-- ==== Sys2Proof/Certificates/Slice0/Obligations.lean ====
section
/-!
DEFINITION. The statements about this machine, each citing the rule of spec/ it formalises. A state equation such as
`exec i s = .next (s.setBlk b)` is also the frame: every field it does not name is as it was.
-/

open Sys2Proof Sys2Proof.Machine Sys2Proof.Safety

/-! ### Encoding (30_encoding) -/

/-- 30_encoding R44 and R45 on single words: the two command words, opcode 0, opcode 3 (V54, V56), and a set reserved
bit (V55). -/
def Obligations.CommandWordsDecode : Prop :=
  decode 0x00000001#32 = .command .mix ∧ decode 0x00000002#32 = .command .cksum ∧
    encode .mix = 0x00000001#32 ∧ encode .cksum = 0x00000002#32 ∧
    decode 0x00000000#32 = .illegal (.unknownOpcode 0x00#8) ∧
    decode 0x00000003#32 = .illegal (.unknownOpcode 0x03#8) ∧ decode 0x00000102#32 = .illegal .reservedBits

/-- 30_encoding R44: "exactly two of the 2^32 words are commands", and the decoder is total. -/
def Obligations.OnlyTwoWordsAreCommands : Prop :=
  ∀ w : Word,
    (decode w = .command .mix ↔ w = 0x00000001#32) ∧ (decode w = .command .cksum ↔ w = 0x00000002#32) ∧
      ((∃ why, decode w = .illegal why) ↔ w ≠ 0x00000001#32 ∧ w ≠ 0x00000002#32)

/-- Decoding and encoding are inverse to each other (30_encoding R43, R44, R49). -/
def Obligations.DecodeEncodeAgree : Prop :=
  (∀ i : Instr, decode (encode i) = .command i) ∧
    ∀ (w : Word) (i : Instr), decode w = .command i → encode i = w

/-! ### Issuing a command (42_host_access R75 to R77) -/

/-- 42_host_access R75: a write to `CMD` while idle does exactly the first of the three cases whose condition holds,
and changes nothing else. The third case is stated for a page of ordinary memory (20_memory R38): the other pages are
the model's refusal (log 9, `PageNotOrdinaryRefused`). -/
def Obligations.CommandAcceptance : Prop :=
  ∀ (w : Word) (s : State), s.blk.phase = .idle →
    (w ≠ 0x00000001#32 ∧ w ≠ 0x00000002#32 →
      regWrite 0x00 .word w s = .next (s.setBlk { s.blk with
        cause := if s.blk.cause = .none then .illegalCmd else s.blk.cause, phase := .faulted })) ∧
    (w = 0x00000001#32 ∨ w = 0x00000002#32 →
      s.blk.pageBase.toNat % 4 ≠ 0 ∨ 0xFFFFE000 < s.blk.pageBase.toNat →
      regWrite 0x00 .word w s = .next (s.setBlk { s.blk with
        cause := if s.blk.cause = .none then .badBase else s.blk.cause, phase := .faulted })) ∧
    (w = 0x00000001#32 ∨ w = 0x00000002#32 →
      s.blk.pageBase.toNat % 4 = 0 ∧ s.blk.pageBase.toNat ≤ 0xFFFFE000 →
      pageOrdinary s.platform s.blk.pageBase = true →
      regWrite 0x00 .word w s = .next (s.setBlk { s.blk with
        done := false
        op := if w = 0x00000002#32 then .cksum else .mix
        idx := 0#11
        phase := if w = 0x00000002#32 then .save else .init }))

/-- 20_memory R38: a command on a page that is not ordinary memory is outside the spec and is refused by name (log 9).
-/
def Obligations.PageNotOrdinaryRefused : Prop :=
  ∀ (i : Instr) (s : State), s.blk.phase = .idle → pageBaseOk s.blk.pageBase = true →
    pageOrdinary s.platform s.blk.pageBase = false → exec i s = .refused .pageNotOrdinary

/-- 42_host_access R76: a write to `CMD`, `PAGE_BASE` or `BLKIDX` while busy is dropped and sets `WRERR`; nothing else
changes. -/
def Obligations.BusyWritesDropped : Prop :=
  ∀ (off : Nat) (v : Word) (s : State), s.blk.phase.busy = true → off = 0x00 ∨ off = 0x08 ∨ off = 0x0C →
    regWrite off .word v s = .next (s.setBlk { s.blk with wrerr := true })

/-- A command issued while busy is dropped and sets `WRERR`; one issued while faulted is dropped (42_host_access R76,
R77). -/
def Obligations.CommandsTurnedAway : Prop :=
  ∀ (i : Instr) (s : State),
    (s.blk.phase.busy = true → exec i s = .next (s.setBlk { s.blk with wrerr := true })) ∧
      (s.blk.phase = .faulted → exec i s = .next s)

/-- 42_host_access R77: while faulted, a write to any register is dropped and no state changes. -/
def Obligations.FaultedWritesDropped : Prop :=
  ∀ (off : Nat) (v : Word) (s : State), s.blk.phase = .faulted → off % 4 = 0 → regWrite off .word v s = .next s

/-- What a command leaves unchanged on every path to a next state (42_host_access R75): memory, the platform, the
other blocks, the scripts, and every register but `DONE`, `OP`, `IDX`, `PHASE`, `CAUSE` and `WRERR`. -/
def Obligations.CommandFrame : Prop :=
  ∀ (i : Instr) (s t : State), exec i s = .next t →
    t = s.setBlk t.blk ∧ t.blk.acc = s.blk.acc ∧ t.blk.pageBase = s.blk.pageBase ∧
      t.blk.blkidx = s.blk.blkidx ∧ t.blk.digest = s.blk.digest ∧ t.blk.result = s.blk.result ∧
      t.blk.saved = s.blk.saved ∧ t.blk.savedValid = s.blk.savedValid ∧ t.blk.comb = s.blk.comb

/-! ### The commands, from issue to completion -/

/-- `MIX` completes (40_lane_mixer R52, R59, 70_reset_and_hazards R108): issued to a ready block whose page the
platform admits, with no other agent moving (an empty list of moves, log 3), it ends after 2145 micro-operations with
the Lane Mixer's lanes and digest of the page, `DONE` set, and nothing else changed: no byte of memory, no other
register. -/
def Obligations.MixRuns : Prop :=
  ∀ s : State, Ready s → WordsAdmitted s → s.turns = [] →
    ∃ t, exec .mix s = .next t ∧
      runFor 2145 t = .next (s.setBlk { s.blk with
        acc := finalLanes Config.base (pageWords s)
        digest := mix Config.base (pageWords s)
        phase := .idle
        idx := 0#11
        op := .mix
        done := true })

- _What you should do_
Repeat back the listing above exactly, including every line.

- _Completed exercise_
-- ==== Sys2Proof/Certificates/Slice0/Obligations.lean ====
section
/-!
DEFINITION. The statements about this machine, each citing the rule of spec/ it formalises. A state equation such as
`exec i s = .next (s.setBlk b)` is also the frame: every field it does not name is as it was.
-/

open Sys2Proof Sys2Proof.Machine Sys2Proof.Safety

/-! ### Encoding (30_encoding) -/

/-- 30_encoding R44 and R45 on single words: the two command words, opcode 0, opcode 3 (V54, V56), and a set reserved
bit (V55). -/
def Obligations.CommandWordsDecode : Prop :=
  decode 0x00000001#32 = .command .mix ∧ decode 0x00000002#32 = .command .cksum ∧
    encode .mix = 0x00000001#32 ∧ encode .cksum = 0x00000002#32 ∧
    decode 0x00000000#32 = .illegal (.unknownOpcode 0x00#8) ∧
    decode 0x00000003#32 = .illegal (.unknownOpcode 0x03#8) ∧ decode 0x00000102#32 = .illegal .reservedBits

/-- 30_encoding R44: "exactly two of the 2^32 words are commands", and the decoder is total. -/
def Obligations.OnlyTwoWordsAreCommands : Prop :=
  ∀ w : Word,
    (decode w = .command .mix ↔ w = 0x00000001#32) ∧ (decode w = .command .cksum ↔ w = 0x00000002#32) ∧
      ((∃ why, decode w = .illegal why) ↔ w ≠ 0x00000001#32 ∧ w ≠ 0x00000002#32)

/-- Decoding and encoding are inverse to each other (30_encoding R43, R44, R49). -/
def Obligations.DecodeEncodeAgree : Prop :=
  (∀ i : Instr, decode (encode i) = .command i) ∧
    ∀ (w : Word) (i : Instr), decode w = .command i → encode i = w

/-! ### Issuing a command (42_host_access R75 to R77) -/

/-- 42_host_access R75: a write to `CMD` while idle does exactly the first of the three cases whose condition holds,
and changes nothing else. The third case is stated for a page of ordinary memory (20_memory R38): the other pages are
the model's refusal (log 9, `PageNotOrdinaryRefused`). -/
def Obligations.CommandAcceptance : Prop :=
  ∀ (w : Word) (s : State), s.blk.phase = .idle →
    (w ≠ 0x00000001#32 ∧ w ≠ 0x00000002#32 →
      regWrite 0x00 .word w s = .next (s.setBlk { s.blk with
        cause := if s.blk.cause = .none then .illegalCmd else s.blk.cause, phase := .faulted })) ∧
    (w = 0x00000001#32 ∨ w = 0x00000002#32 →
      s.blk.pageBase.toNat % 4 ≠ 0 ∨ 0xFFFFE000 < s.blk.pageBase.toNat →
      regWrite 0x00 .word w s = .next (s.setBlk { s.blk with
        cause := if s.blk.cause = .none then .badBase else s.blk.cause, phase := .faulted })) ∧
    (w = 0x00000001#32 ∨ w = 0x00000002#32 →
      s.blk.pageBase.toNat % 4 = 0 ∧ s.blk.pageBase.toNat ≤ 0xFFFFE000 →
      pageOrdinary s.platform s.blk.pageBase = true →
      regWrite 0x00 .word w s = .next (s.setBlk { s.blk with
        done := false
        op := if w = 0x00000002#32 then .cksum else .mix
        idx := 0#11
        phase := if w = 0x00000002#32 then .save else .init }))

/-- 20_memory R38: a command on a page that is not ordinary memory is outside the spec and is refused by name (log 9).
-/
def Obligations.PageNotOrdinaryRefused : Prop :=
  ∀ (i : Instr) (s : State), s.blk.phase = .idle → pageBaseOk s.blk.pageBase = true →
    pageOrdinary s.platform s.blk.pageBase = false → exec i s = .refused .pageNotOrdinary

/-- 42_host_access R76: a write to `CMD`, `PAGE_BASE` or `BLKIDX` while busy is dropped and sets `WRERR`; nothing else
changes. -/
def Obligations.BusyWritesDropped : Prop :=
  ∀ (off : Nat) (v : Word) (s : State), s.blk.phase.busy = true → off = 0x00 ∨ off = 0x08 ∨ off = 0x0C →
    regWrite off .word v s = .next (s.setBlk { s.blk with wrerr := true })

/-- A command issued while busy is dropped and sets `WRERR`; one issued while faulted is dropped (42_host_access R76,
R77). -/
def Obligations.CommandsTurnedAway : Prop :=
  ∀ (i : Instr) (s : State),
    (s.blk.phase.busy = true → exec i s = .next (s.setBlk { s.blk with wrerr := true })) ∧
      (s.blk.phase = .faulted → exec i s = .next s)

/-- 42_host_access R77: while faulted, a write to any register is dropped and no state changes. -/
def Obligations.FaultedWritesDropped : Prop :=
  ∀ (off : Nat) (v : Word) (s : State), s.blk.phase = .faulted → off % 4 = 0 → regWrite off .word v s = .next s

/-- What a command leaves unchanged on every path to a next state (42_host_access R75): memory, the platform, the
other blocks, the scripts, and every register but `DONE`, `OP`, `IDX`, `PHASE`, `CAUSE` and `WRERR`. -/
def Obligations.CommandFrame : Prop :=
  ∀ (i : Instr) (s t : State), exec i s = .next t →
    t = s.setBlk t.blk ∧ t.blk.acc = s.blk.acc ∧ t.blk.pageBase = s.blk.pageBase ∧
      t.blk.blkidx = s.blk.blkidx ∧ t.blk.digest = s.blk.digest ∧ t.blk.result = s.blk.result ∧
      t.blk.saved = s.blk.saved ∧ t.blk.savedValid = s.blk.savedValid ∧ t.blk.comb = s.blk.comb

/-! ### The commands, from issue to completion -/

/-- `MIX` completes (40_lane_mixer R52, R59, 70_reset_and_hazards R108): issued to a ready block whose page the
platform admits, with no other agent moving (an empty list of moves, log 3), it ends after 2145 micro-operations with
the Lane Mixer's lanes and digest of the page, `DONE` set, and nothing else changed: no byte of memory, no other
register. -/
def Obligations.MixRuns : Prop :=
  ∀ s : State, Ready s → WordsAdmitted s → s.turns = [] →
    ∃ t, exec .mix s = .next t ∧
      runFor 2145 t = .next (s.setBlk { s.blk with
        acc := finalLanes Config.base (pageWords s)
        digest := mix Config.base (pageWords s)
        phase := .idle
        idx := 0#11
        op := .mix
        done := true })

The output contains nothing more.